Saturday, April 15, 2006

ATTACHMENTS

This Lilly is a long-boned woman with legs like skewers and empty breasts lying on the furrows of ribs. Her smile comes from an old heart, strong beyond reason. She smiles at laughing visitors who kiss, kiss, kiss, planting babies in her lap and presents on the bed. She tells them that she’s had lunch, but the menu escapes her. Food appears like magic: chicken is fish, porridge is soup and everything is beautiful. I’m her daughter-in-law, ex, yet I’m more present than her oldest son, my ex. There’s a kind of club of us, EXs; they just can’t seem to get rid of us.

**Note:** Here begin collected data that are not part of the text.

-- ==== Sys2Proof/Laws/Memory.lean ====
section
/-! SUPPORT. `BUF`: reads after writes, the canonical form, and one lemma per access that says all it can do (20_memory R51 to
R53). -/

namespace Sys2Proof.Machine

@[simp] theorem Memory.get_nil (i : Nat) : Memory.get [] i = none := rfl

theorem Memory.get_set (m : Memory) (i j : Nat) (v : Byte) :
    (Memory.set m i v).get j = if j = i then some v else m.get j := by
  induction m with
  | nil => simp only [Memory.set, Memory.get, eq_comm]
  | cons c rest ih =>
    obtain ⟨a, w⟩ := c
    simp only [Memory.set]
    split
    · simp only [Memory.get, eq_comm]
    · split
      · subst_vars; simp only [Memory.get]; split <;> simp_all [eq_comm]
      · simp only [Memory.get, ih]; split <;> split <;> simp_all

@[simp] theorem Memory.get_set_same (m : Memory) (i : Nat) (v : Byte) : (Memory.set m i v).get i = some v := by
  simp [Memory.get_set]

theorem Memory.get_set_other (m : Memory) {i j : Nat} (v : Byte) (h : j ≠ i) : (Memory.set m i v).get j = m.get j := by
  simp [Memory.get_set, h]

theorem Memory.risingFrom_mono {size lo lo' : Nat} {m : Memory} (h : Memory.risingFrom size lo m = true)
    (hl : lo' ≤ lo) : Memory.risingFrom size lo' m = true := by
  cases m with
  | nil => rfl
  | cons c rest =>
    simp only [Memory.risingFrom, Bool.and_eq_true, decide_eq_true_eq] at h ⊢
    exact ⟨⟨le_trans hl h.1.1, h.1.2⟩, h.2⟩

theorem Memory.risingFrom_set {size lo i : Nat} {m : Memory} (v : Byte) (h : Memory.risingFrom size lo m = true)
    (hlo : lo ≤ i) (hi : i < size) : Memory.risingFrom size lo (Memory.set m i v) = true := by
  induction m generalizing lo with
  | nil => simp [Memory.set, Memory.risingFrom, hlo, hi]
  | cons c rest ih =>
    obtain ⟨a, w⟩ := c
    simp only [Memory.risingFrom, Bool.and_eq_true, decide_eq_true_eq] at h
    simp only [Memory.set]
    split
    · simp only [Memory.risingFrom, Bool.and_eq_true, decide_eq_true_eq]
      exact ⟨⟨hlo, hi⟩, ⟨by omega, h.1.2⟩, h.2⟩
    · split
      · subst_vars
        simp only [Memory.risingFrom, Bool.and_eq_true, decide_eq_true_eq]
        exact ⟨⟨hlo, hi⟩, h.2⟩
      · simp only [Memory.risingFrom, Bool.and_eq_true, decide_eq_true_eq]
        exact ⟨h.1, ih h.2 (by omega)⟩

/-- A write within `BUF_SIZE` keeps the canonical form. -/
theorem Memory.wf_set {size i : Nat} {m : Memory} (v : Byte) (h : Memory.wf size m = true) (hi : i < size) :
    Memory.wf size (Memory.set m i v) = true :=
  Memory.risingFrom_set v h (Nat.zero_le i) hi

@[simp] theorem Memory.wf_nil (size : Nat) : Memory.wf size [] = true := rfl

theorem Memory.get_none_of_below {size lo i : Nat} {m : Memory} (h : Memory.risingFrom size lo m = true) (hi : i < lo) :
    m.get i = none := by
  induction m generalizing lo with
  | nil => rfl
  | cons c rest ih =>
    obtain ⟨a, w⟩ := c
    simp only [Memory.risingFrom, Bool.and_eq_true, decide_eq_true_eq] at h
    simp only [Memory.get]
    rw [if_neg (by omega)]
    exact ih h.2 (by omega)

/-- Two memories in canonical form that read alike are the same data. -/
theorem Memory.eq_of_get {size lo : Nat} {m n : Memory} (hm : Memory.risingFrom size lo m = true)
    (hn : Memory.risingFrom size lo n = true) (h : ∀ i, m.get i = n.get i) : m = n := by
  induction m generalizing lo n with
  | nil =>
    cases n with
    | nil => rfl
    | cons c rest => have := h c.1; simp [Memory.get] at this
  | cons c rest ih =>
    obtain ⟨a, v⟩ := c
    cases n with
    | nil => have := h a; simp [Memory.get] at this
    | cons d rest' =>
      obtain ⟨b, w⟩ := d
      simp only [Memory.risingFrom, Bool.and_eq_true, decide_eq_true_eq] at hm hn
      have hab : a = b := by
        rcases Nat.lt_trichotomy a b with hlt | heq | hgt
        · have := h a
          simp only [Memory.get, if_true, if_neg (show ¬ b = a by omega)] at this
          rw [Memory.get_none_of_below hn.2 (by omega)] at this
          cases this
        · exact heq
        · have := h b
          simp only [Memory.get, if_true, if_neg (show ¬ a = b by omega)] at this
          rw [Memory.get_none_of_below hm.2 (by omega)] at this
          cases this
      subst hab
      have hv : v = w := by have := h a; simpa [Memory.get] using this
      subst hv
      congr 1
      refine ih hm.2 hn.2 fun i => ?_
      by_cases hi : i = a
      · subst hi
        rw [Memory.get_none_of_below hm.2 (by omega), Memory.get_none_of_below hn.2 (by omega)]
      · have := h i
        simpa only [Memory.get, if_neg (show ¬ a = i from fun e => hi e.symm)] using this

/-! ## The block's accesses -/

theorem State.memRead1_ok {s : State} {a : Nat} {v : Byte} :
    s.memRead1 a = .ok v ↔ a + 1 ≤ s.par.bufSize.val ∧ s.buf.get a = some v := by
  unfold State.memRead1
  cases s.buf.get a <;> by_cases h : a + 1 ≤ s.par.bufSize.val <;> simp [h]

theorem State.memRead1_error {s : State} {a : Nat} {f : Fault} :
    s.memRead1 a = .error f ↔
      (¬ a + 1 ≤ s.par.bufSize.val ∧ f = .bufBounds) ∨
      (a + 1 ≤ s.par.bufSize.val ∧ s.buf.get a = none ∧ f = .unwrittenRead) := by
  unfold State.memRead1
  cases s.buf.get a <;> by_cases h : a + 1 ≤ s.par.bufSize.val <;> simp [h, eq_comm]

theorem State.memRead2_ok {s : State} {a : Nat} {v : Word} :
    s.memRead2 a = .ok v ↔ a + 2 ≤ s.par.bufSize.val ∧ ∃ lo hi, s.buf.get a = some lo ∧
      s.buf.get (a + 1) = some hi ∧ v = crcOfBytes s.par.order lo hi := by
  unfold State.memRead2
  cases s.buf.get a <;> cases s.buf.get (a + 1) <;> by_cases h : a + 2 ≤ s.par.bufSize.val <;> simp [h, eq_comm]

theorem State.memRead2_error {s : State} {a : Nat} {f : Fault} :
    s.memRead2 a = .error f ↔
      (¬ a + 2 ≤ s.par.bufSize.val ∧ f = .bufBounds) ∨
      (a + 2 ≤ s.par.bufSize.val ∧ (s.buf.get a = none ∨ s.buf.get (a + 1) = none) ∧ f = .unwrittenRead) := by
  unfold State.memRead2
  cases s.buf.get a <;> cases s.buf.get (a + 1) <;> by_cases h : a + 2 ≤ s.par.bufSize.val <;> simp [h, eq_comm]

theorem State.memWrite1_ok {s t : State} {a : Nat} {v : Byte} :
    s.memWrite1 a v = .ok t ↔ a + 1 ≤ s.par.bufSize.val ∧ t = { s with buf := s.buf.set a v } := by
  unfold State.memWrite1; split <;> simp_all [eq_comm]

theorem State.memWrite1_error {s : State} {a : Nat} {v : Byte} {f : Fault} :
    s.memWrite1 a v = .error f ↔ ¬ a + 1 ≤ s.par.bufSize.val ∧ f = .bufBounds := by
  unfold State.memWrite1; split <;> simp_all [eq_comm]

theorem State.memWrite2_ok {s t : State} {a : Nat} {v : Word} :
    s.memWrite2 a v = .ok t ↔ a + 2 ≤ s.par.bufSize.val ∧
      t = { s with buf := (s.buf.set a (crcBytes s.par.order v).1).set (a + 1) (crcBytes s.par.order v).2 } := by
  unfold State.memWrite2; split <;> simp_all [eq_comm]

theorem State.memWrite2_error {s : State} {a : Nat} {v : Word} {f : Fault} :
    s.memWrite2 a v = .error f ↔ ¬ a + 2 ≤ s.par.bufSize.val ∧ f = .bufBounds := by
  unfold State.memWrite2; split <;> simp_all [eq_comm]

/-- A one-byte write keeps the canonical form. -/
theorem State.memWrite1_wf {s t : State} {a : Nat} {v : Byte} (h : s.memWrite1 a v = .ok t)
    (hw : Memory.wf s.par.bufSize.val s.buf = true) : Memory.wf t.par.bufSize.val t.buf = true := by
  obtain ⟨ha, rfl⟩ := State.memWrite1_ok.mp h
  exact Memory.wf_set v hw ha

/-- A two-byte write keeps the canonical form. -/
theorem State.memWrite2_wf {s t : State} {a : Nat} {v : Word} (h : s.memWrite2 a v = .ok t)
    (hw : Memory.wf s.par.bufSize.val s.buf = true) : Memory.wf t.par.bufSize.val t.buf = true := by
  obtain ⟨ha, rfl⟩ := State.memWrite2_ok.mp h
  exact Memory.wf_set _ (Memory.wf_set _ hw (Nat.lt_of_succ_lt ha)) ha

/-- The two bytes of a CRC, read back in the same order, are that CRC (R53). -/
theorem crcOfBytes_crcBytes (o : ByteOrder) (v : Word) :
    crcOfBytes o (crcBytes o v).1 (crcBytes o v).2 = v := by
  cases o <;> simp only [crcOfBytes, crcBytes] <;> exact BitVec.extractLsb'_append_extractLsb'_eq_extractLsb' rfl |>.trans (by simp)

theorem orFault_next {α : Type} {r : Except Fault α} {k : α → Result} {t : State} :
    orFault r k = .next t ↔ ∃ v, r = .ok v ∧ k v = .next t := by
  unfold orFault; cases r <;> simp

end Sys2Proof.Machine
end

You see it’s a huge welcoming family, and when there are children to complicate things - the family just gets bigger with every new relationship. The daughters seem to hang on to their men whether they like them or not, but the sons just move along and the ex-wives follow on regardless; children slip and slide through the myriad aunts and uncles

The old Lilly was swamped; a vast, slack-skinned woman, hidden in layers of old muscle and blue-flowered polyester. Fourteen children darted in and out with wives and husbands; grandchildren flapped hands at mince with onion and vegetables, mince without. Boiled potatoes – no potatoes, steak pie, spam. Fat chips – thin chips buttered bread, bare bread, tea, no jam. Liver for William, rabbit for John, licked-clean dishes stacked the sink, smells ran up walls, dripped off stairs and settled when she sank into her broad armchair. She was born to be a mother and besieged by everyone’s children. Now she is surrounded by women and the grandchildren they bore her. She never knew she was the key to all those relationships and now as the last days slip by the space she lives in grows huge.

I am only beginning this trail. I wonder how many friends I will lose when my children fall out of love.